--- AIM OF THE TASK ---
Return, from the data that follows, each line that holds the word "this".

--- RECORDS TO PROCESS ---
● ● ● ● ● ● ●

/-! ## Witnesses: the scheduler -/

theorem test_witness_DueSlotZeroPerformsSelectedDecoderOperation :
    (decoderAt .waitB 2 7 0x7B).task0.elapsed = 1 ∧
    decode (.dstate (decoderAt .waitB 2 7 0x7B).dstate) = .ok .dWaitB := by decide
theorem test_witness_ReservedDecoderStateRaisesBadst :
    let s : State := { State.reset with task0 := ⟨7, 1⟩ }
    s.task0.elapsed = 1 ∧ s.dstate = 7 := by decide
theorem test_witness_SlotZeroNotDueOnlyCounts :
    ({ State.reset with task0 := ⟨0, 0⟩ } : State).task0.elapsed ≠ 1 ∧
    ({ State.reset with task0 := ⟨0, 255⟩ } : State).task0.elapsed ≠ 1 := by decide
theorem test_witness_SlotOneStoresTheAnswerOrHoldsOrCounts :
    ((slotAtWith .slot1 (some 5)).task1.elapsed = 1 ∧ (slotAtWith .slot1 (some 5)).inp.ans = some 5) ∧
    ((slotAtWith .slot1 none).task1.elapsed = 1 ∧ (slotAtWith .slot1 none).inp.ans = none) ∧
    ({ State.reset with task1 := ⟨0, 2⟩ } : State).task1.elapsed ≠ 1 := by decide
theorem test_witness_SlotTwoStoresTheAnswerOrHoldsOrCounts :
    ((slotAtWith .slot2 (some 5)).task2.elapsed = 1 ∧ (slotAtWith .slot2 (some 5)).inp.ans = some 5) ∧
    ((slotAtWith .slot2 none).task2.elapsed = 1 ∧ (slotAtWith .slot2 none).inp.ans = none) ∧
    ({ State.reset with task2 := ⟨0, 2⟩ } : State).task2.elapsed ≠ 1 := by decide
theorem test_witness_SlotTwo_round_ends_with_a_tick_held :
    let s : State := { slotAtWith .slot2 (some 5) with tickPend := true }
    s.tickPend = true ∧ ∃ t, exec .sSlot2 s = .next t ∧ t.spos = .idle := ⟨rfl, _, rfl, rfl⟩
theorem test_witness_DispatchFollowsItsProcedure_due :
    (State.reset.task .slot0).elapsed = Config.mgsds.period .slot0 ∧
    (stepOf Config.mgsds .slot1 (slotAtWith .slot1 (some 5))).map Prod.snd = some 5 := by decide
theorem test_witness_DispatchFollowsItsProcedure_not_returned :
    ((slotAtWith .slot1 none).task .slot1).elapsed = Config.mgsds.period .slot1 ∧
    stepOf Config.mgsds .slot1 (slotAtWith .slot1 none) = none := by decide
theorem test_witness_DispatchFollowsItsProcedure_not_due :
    (State.reset.task .slot2).elapsed ≠ period3.period .slot2 ∧ Slot.slot2 ≠ Slot.slot0 := by decide

/-! ## Witnesses: the decoder operations -/

theorem test_witness_WaitAStays : (decoderAt .waitA 1 0 0).wcnt.toNat < 2 := by decide
theorem test_witness_WaitALeaves : 2 ≤ (decoderAt .waitA 2 0 0).wcnt.toNat := by decide
theorem test_witness_WaitBStays : (decoderAt .waitB 1 0 0).wcnt.toNat < 2 := by decide
theorem test_witness_WaitBSamples : 2 ≤ (decoderAt .waitB 2 7 0).wcnt.toNat := by decide
theorem test_witness_WaitCStays : (decoderAt .waitC 3 5 0).wcnt.toNat < 4 := by decide
theorem test_witness_WaitCClocksTheNextBit :
    4 ≤ (decoderAt .waitC 4 5 0).wcnt.toNat ∧ (decoderAt .waitC 4 5 0).bcnt ≠ 8 := by decide
/-- A pressed button's byte, whatever mask this hardware has. -/
theorem test_witness_WaitCPublishesInFinal_match :
    let s := decoderAt .waitC 4 8 (~~~Config.mgsds.mask .up)
    4 ≤ s.wcnt.toNat ∧ s.bcnt = 8 ∧ Config.mgsds.mask .up = ~~~s.acc :=
  ⟨by decide, rfl, by simp [decoderAt]⟩
/-- No mask of this hardware is the byte of nothing pressed. -/
theorem mask_ne_zero (k : Button) : Config.mgsds.mask k ≠ 0x00 := by
  show defaultMask (Config.maskPermutation k) ≠ 0x00
  generalize Config.maskPermutation k = l
  cases l <;> decide
theorem test_witness_WaitCPublishesInFinal_none :
    let s := decoderAt .waitC 4 8 0xFF
    4 ≤ s.wcnt.toNat ∧ s.bcnt = 8 ∧ ∀ k : Button, Config.mgsds.mask k ≠ ~~~s.acc :=
  ⟨by decide, rfl, mask_ne_zero⟩
theorem test_witness_FinalIsFollowedByInitAtOnce :
    (decoderAt .final 0 8 0xFF).dstate = 6 ∧ (decoderAt .final 0 8 0xFF).task0.elapsed = 1 := by decide

/-! ## Witnesses: configurations and decoding -/

theorem test_witness_legal_configurations : Config.defaultProfile.Legal ∧ period3.Legal := by decide
theorem test_witness_DecodeMatchesExactlyTheSingleBitBytes :
    Config.defaultProfile.mask .up = 0x08 ∧ ∀ k ∈ Button.all, Config.defaultProfile.mask k ≠ 0x0C := by decide
theorem test_witness_IllegalConfigurationIsRefused : ¬ ({ period3 with nBits := 9 } : Config).Legal := by decide

/-! ## Witnesses: the whole machine -/

/-- A reachable state in the middle of a read cycle. -/
def midCycle : State := { decoderAt .waitB 2 7 0x7B with clk := true, spos := .slot0 }

theorem midCycle_inv : midCycle.Inv := by
  refine ⟨?_, by decide, by decide, rfl, rfl, rfl, ?_, rfl⟩
  · show _ ∧ _; decide
  · intro i _ _; show (0x00#8).getLsbD i = false; simp

theorem test_witness_StepKeepsTheReachableStateConditions : midCycle.Inv ∧ ∃ t, step midCycle = .next t :=
  ⟨midCycle_inv, _, rfl⟩
theorem test_witness_FaultBitsStayUntilReset :
    let s := event { midCycle with fstat := 0x03 } 0b01
    (∃ t, step s = .next t) ∧ s.inp.ev.getLsbD 1 = false ∧ s.fstat.getLsbD 0 = true ∧ s.fstat.getLsbD 1 = true :=
  ⟨⟨_, rfl⟩, by decide⟩
theorem test_witness_OnlyListedOperationsTouchFaultStatus_reset :
    let s : State := { midCycle with fstat := 0x01 }
    ∃ t, exec (.evRst false) s = .next t ∧ t.fstat ≠ s.fstat := ⟨_, rfl, by decide⟩
theorem test_witness_OnlyListedOperationsTouchFaultStatus_overrun :
    let s : State := { midCycle with tickPend := true }
    ∃ t, exec .evTick s = .next t ∧ t.fstat ≠ s.fstat := ⟨_, rfl, by decide⟩
theorem test_witness_OnlyListedOperationsTouchFaultStatus_badst :
    let s : State := { midCycle with task0 := ⟨7, 1⟩ }
    ∃ t, exec .sSlot0 s = .next t ∧ t.fstat ≠ s.fstat := ⟨_, rfl, by decide⟩
theorem test_witness_IcodeChangesOnlyOnEnteringFinal_reset :
    let s := event { midCycle with icode := 3 } 0b10
    ∃ t, step s = .next t ∧ t.icode ≠ s.icode := ⟨_, rfl, by decide⟩
/-- Nothing pressed publishes 0 over an old code, whatever mask this hardware has. -/
theorem test_witness_IcodeChangesOnlyOnEnteringFinal_publish :
    let s : State := { decoderAt .waitC 4 8 0xFF with spos := .slot0, icode := 3 }
    ∃ t, step s = .next t ∧ t.icode ≠ s.icode := by
  refine ⟨_, rfl, ?_⟩
  show decodeInv Config.mgsds.mask 0x00 ≠ 3
  rw [decodeInv_none mask_ne_zero]; decide
theorem test_witness_RegistersChangeOnlyByTheirWriters :
    (∃ t, exec .sSlot1 (slotAtWith .slot1 (some 5)) = .next t ∧ t.task1 ≠ (slotAtWith .slot1 (some 5)).task1) ∧
    (∃ t, exec .sSlot2 (slotAtWith .slot2 (some 5)) = .next t ∧ t.task2 ≠ (slotAtWith .slot2 (some 5)).task2) ∧
    ∃ t, exec .evTick State.reset = .next t :=
  ⟨⟨_, rfl, by decide⟩, ⟨_, rfl, by decide⟩, _, rfl⟩
theorem test_witness_OutputLinesFollowTheDecoderState :
    midCycle.task0.elapsed = 1 ∧ midCycle.dstate ≠ 7 ∧ ∃ t, exec .sSlot0 midCycle = .next t :=
  ⟨by decide, by decide, _, rfl⟩
theorem test_witness_SlotsAreVisitedInRegistrationOrder_tick :
    (event midCycle 0b01).inp.ev = 0b01 ∧ ∃ t, step (event midCycle 0b01) = .next t := ⟨rfl, _, rfl⟩
/-- Every position, with a due slot answered and not, and a slot not due. -/
theorem test_witness_SlotsAreVisitedInRegistrationOrder_block_steps :
    ∀ s ∈ [State.reset, { State.reset with tickPend := true }, midCycle,
        { midCycle with task0 := ⟨4, 0⟩ }, slotAtWith .slot1 (some 5), slotAtWith .slot1 none,
        { slotAtWith .slot1 none with task1 := ⟨0, 2⟩ }, slotAtWith .slot2 (some 5), slotAtWith .slot2 none,
        { slotAtWith .slot2 none with task2 := ⟨0, 255⟩ }],
      s.inp.ev = 0b00 ∧ ∃ t, step s = .next t := by
  intro s hs
  simp only [List.mem_cons, List.not_mem_nil, or_false] at hs
  rcases hs with rfl | rfl | rfl | rfl | rfl | rfl | rfl | rfl | rfl | rfl <;> exact ⟨rfl, _, rfl⟩
theorem test_witness_HeldSlotWaitsForAnswerOrReset :
    ∀ s ∈ [slotAtWith .slot1 none, slotAtWith .slot2 none, event (slotAtWith .slot2 none) 0b01],
      (s.spos = .slot1 ∧ s.task1.elapsed = 1 ∨ s.spos = .slot2 ∧ s.task2.elapsed = 1) ∧ s.inp.ans = none ∧
      s.inp.ev.getLsbD 1 = false ∧ ∃ t, step s = .next t := by
  intro s hs
  simp only [List.mem_cons, List.not_mem_nil, or_false] at hs
  rcases hs with rfl | rfl | rfl <;> exact ⟨by decide, rfl, by decide, _, rfl⟩
theorem test_witness_OnlyAnOverrunFaultsAReachableState :
    let s := event { midCycle with tickPend := true } 0b01
    s.Inv ∧ ¬ s.Faulted ∧ ∃ t, step s = .next t ∧ t.Faulted :=
  ⟨midCycle_inv, fun h => h rfl, _, rfl, fun h => absurd h (by decide)⟩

● ● ● ● ● ● ●

--- RESULT OF THE TASK ---
/-- A pressed button's byte, whatever mask this hardware has. -/
/-- No mask of this hardware is the byte of nothing pressed. -/
/-- Nothing pressed publishes 0 over an old code, whatever mask this hardware has. -/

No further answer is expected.